Chapter 4. Continuous availability and manageability
153
Processor instruction retry
As introduced with the POWER6 technology, the processor can do processor
instruction retry and alternate processor recovery for several core-related faults. Doing this
significantly reduces exposure to both permanent and intermittent errors in the processor
core.
Intermittent errors, often because of cosmic rays or other sources of radiation, are generally
not repeatable.
With the instruction retry function, when an error is encountered in the core, in caches and
certain logic functions, the processor first automatically retries the instruction. If
the source of the error was truly transient, the instruction succeeds and the system can
continue as before.
Alternate processor retry
Hard failures are more difficult, being permanent errors that will be replicated each time that
the instruction is repeated. Retrying the instruction does not help in this situation because the
instruction will continue to fail.
As introduced with POWER6, processors are able to extract the failing instruction
from the faulty core and retry it elsewhere in the system. The failing core is then dynamically
deconfigured and scheduled for replacement.

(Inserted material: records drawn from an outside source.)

theorem voltageConfirm_fails (h : ¬(s.elapse dt).voltageNear p ack mv.toNat)
    (hlate : ack = false ∨ p.at_ + 5000000 ≤ (s.elapse dt).now) :
    ∃ t, exec (.voltageConfirm dt d ack mv word) s = .next t ∧ t.pend d.val = none ∧
      t.pmbusRes d.val = { want := p.want, read := mv.toNat, word := word.toNat, result := if ack then 1 else 2 } ∧
      (t.feed d.val).vreq = p.prev ∧ t.feed (1 - d.val) = s.feed (1 - d.val) ∧
      Tab.get 0 t.lehr.vstop d.val = 1 ∧ .pmbus d.val p.prev ∈ t.sent := by
  obtain ⟨args, hrun⟩ := voltageAnswer_fails (s := s.elapse dt) (word := word.toNat) hp h hlate
  have honly := voltageOver_only (s.elapse dt) d.val ⟨p.want, mv.toNat, word.toNat, if ack then 1 else 2⟩
  have hpend := voltageOver_pend (s.elapse dt) d.val ⟨p.want, mv.toNat, word.toNat, if ack then 1 else 2⟩
  have hres : ((s.elapse dt).voltageOver d.val
    ⟨p.want, mv.toNat, word.toNat, if ack then 1 else 2⟩).pmbusRes d.val =
      ⟨p.want, mv.toNat, word.toNat, if ack then 1 else 2⟩ := setRes_self ..
  refine ⟨_, congrArg go hrun, ?_⟩
  generalize (s.elapse dt).voltageOver d.val ⟨p.want, mv.toNat, word.toNat, if ack then 1 else 2⟩ = u
    at honly hpend hres ⊢
  obtain ⟨v, hlehr, hstop⟩ := voltageBack_lehr u d.val p.prev
  have hnote := note_only (u.voltageBack d.val p.prev) (ev 13 6) args eventParts (fun _ h => h)
  have hlast : ((u.voltageBack d.val p.prev).note (ev 13 6) args).lehr = { u.lehr with vstop := v } :=
    (State.note_lehr ..).trans hlehr
  have hfeed (i : Nat) := (pins_feed _ i).trans (only_feed hnote (by decide) i)
  refine ⟨?_, ?_, ?_, ?_, ?_, ?_⟩
  · rw [pins_pend, State.pend, hlast]
    exact hpend
  · rw [pins_pmbusRes, State.pmbusRes, hlast]
    exact hres
  · rw [hfeed]
    exact voltageBack_feed ..
  · rw [hfeed, voltageBack_feed_other u d.val p.prev d.isLt]
    exact only_feed honly (by decide) _
  · rw [State.pins_lehr, hlast]
    exact hstop
  · rw [State.pins_sent]
    exact note_sent (voltageBack_sent ..) _ _

end

/-! ### Bank and words rewritten (R140, R435) -/

section
variable {s : State} {dt : Nat}

theorem ledgerBankSwitch_switches {b : Nat} (hb : s.lehr.bankCopy = some b) (hact : s.par.activ = none)
    (hup : s.tellerUp = true) : ∃ t, exec (.ledgerBankSwitch dt) s = .next t ∧
      t.lehr = { s.lehr with bankCopy := none } ∧
      t.fab = { s.fab with ledger := { s.fab.ledger with bank := Tab.set 0 s.fab.ledger.bank b 17 } } ∧
      t.onlyChanges s [.lehr, .fabric] := by
  let u : State := { s.elapse dt with lehr := { s.lehr with bankCopy := none } }
  have hrun : exec (.ledgerBankSwitch dt) s = go { u with
      fab := { s.fab with ledger := { s.fab.ledger with bank := Tab.set 0 s.fab.ledger.bank b 17 } } } := by
    show execLedgerBankSwitch dt s = _
    unfold execLedgerBankSwitch
    dsimp only
    rw [show (s.elapse dt).lehr.bankCopy = some b from hb]
    have hno : ¬((s.elapse dt).par.activ.isSome || !(s.elapse dt).tellerUp) = true := by
      rw [show (s.elapse dt).par.activ = none from hact, show (s.elapse dt).tellerUp = true from hup]
      decide
    exact if_neg hno
  refine ⟨_, hrun, ?_, ?_, go_only (dt := dt) ?_⟩
  · rw [State.pins_lehr]
  · rw [State.pins_fab]
  · have hu : u.onlyChanges (s.elapse dt) [.lehr, .fabric] := only_set_lehr _ (only_refl ..) (by decide)
    exact only_set_fab _ hu (by decide)

theorem ledgerBankSwitch_idle (h : s.lehr.bankCopy = none ∨ s.par.activ ≠ none ∨ s.tellerUp = false) :
    ∃ t, exec (.ledgerBankSwitch dt) s = .next t ∧ t.onlyChanges s [] := by
  refine exec_idle (dt := dt) ?_
  show execLedgerBankSwitch dt s = _
  unfold execLedgerBankSwitch
  dsimp only
  split
  · rfl
  next b hb =>
    have hyes : (s.par.activ.isSome || !s.tellerUp) = true := by
      obtain h | h | h := h
      · exact absurd (h.symm.trans hb) nofun
      · rw [Option.isSome_iff_ne_none.mpr h, Bool.true_or]
      · rw [h, Bool.not_false, Bool.or_true]
    exact if_pos hyes

variable {g : Fin 2}

theorem gafferWordRewrite_writes (hup : s.tellerUp = true) (hlive : s.live g.val = true)
    (hopen : (s.elapse dt).lehrOpen g.val = true) : ∃ t, exec (.gafferWordRewrite dt g) s = .next t ∧
      t.lehr = { s.lehr with gafBad := s.lehr.gafBad.filter fun x => decide (x.1 / 2 ^ 32 ≠ g.val) } ∧
      t.onlyChanges s [.lehr] := by
  have hyes : ((s.elapse dt).tellerUp && (s.elapse dt).live g.val && (s.elapse dt).lehrOpen g.val) = true := by
    rw [show (s.elapse dt).tellerUp = true from hup, show (s.elapse dt).live g.val = true from hlive, hopen]
    rfl
  refine ⟨_, congrArg go (if_pos hyes), ?_, go_only (dt := dt) (only_set_lehr _ (only_refl ..) (by decide))⟩
  rw [State.pins_lehr]
  rfl

theorem gafferWordRewrite_idle
    (h : s.tellerUp = false ∨ s.live g.val = false ∨ (s.elapse dt).lehrOpen g.val = false) :
    ∃ t, exec (.gafferWordRewrite dt g) s = .next t ∧ t.onlyChanges s [] := by
  refine exec_idle (dt := dt) (congrArg go (if_neg ?_))
  rw [show (s.elapse dt).tellerUp = s.tellerUp from rfl, show (s.elapse dt).live g.val = s.live g.val from rfl]
  obtain h | h | h := h <;> simp [h]

end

Dynamic processor deallocation
Dynamic processor deallocation enables automatic deconfiguration of processor cores when
patterns of recoverable core-related faults are detected. Dynamic processor deallocation
prevents a recoverable error from escalating to an unrecoverable system error, which might
otherwise result in an unscheduled server outage. Dynamic processor deallocation relies on
the service processor’s ability to use FFDC-generated recoverable error information to notify
the POWER Hypervisor when a processor core reaches its predefined error limit. The
POWER Hypervisor then dynamically deconfigures the failing core and notifies the system
administrator that a replacement is needed. The entire process is transparent to the partition
owning the failing instruction.
Single processor checkstop
As in the POWER6 processor, the processor provides single core checkstopping
for certain processor logic, command, or control errors that cannot be handled by the
availability enhancements in the preceding section.
This significantly reduces the probability of any one processor affecting total system
availability by containing most processor checkstops to the partition that was using the
processor at the time full checkstop goes into effect.
Even with all these availability enhancements to prevent processor errors from affecting
system-wide availability into play, there will be errors that can result in a system-wide outage.
Before POWER6: On IBM systems prior to POWER6, such an error typically caused a
checkstop.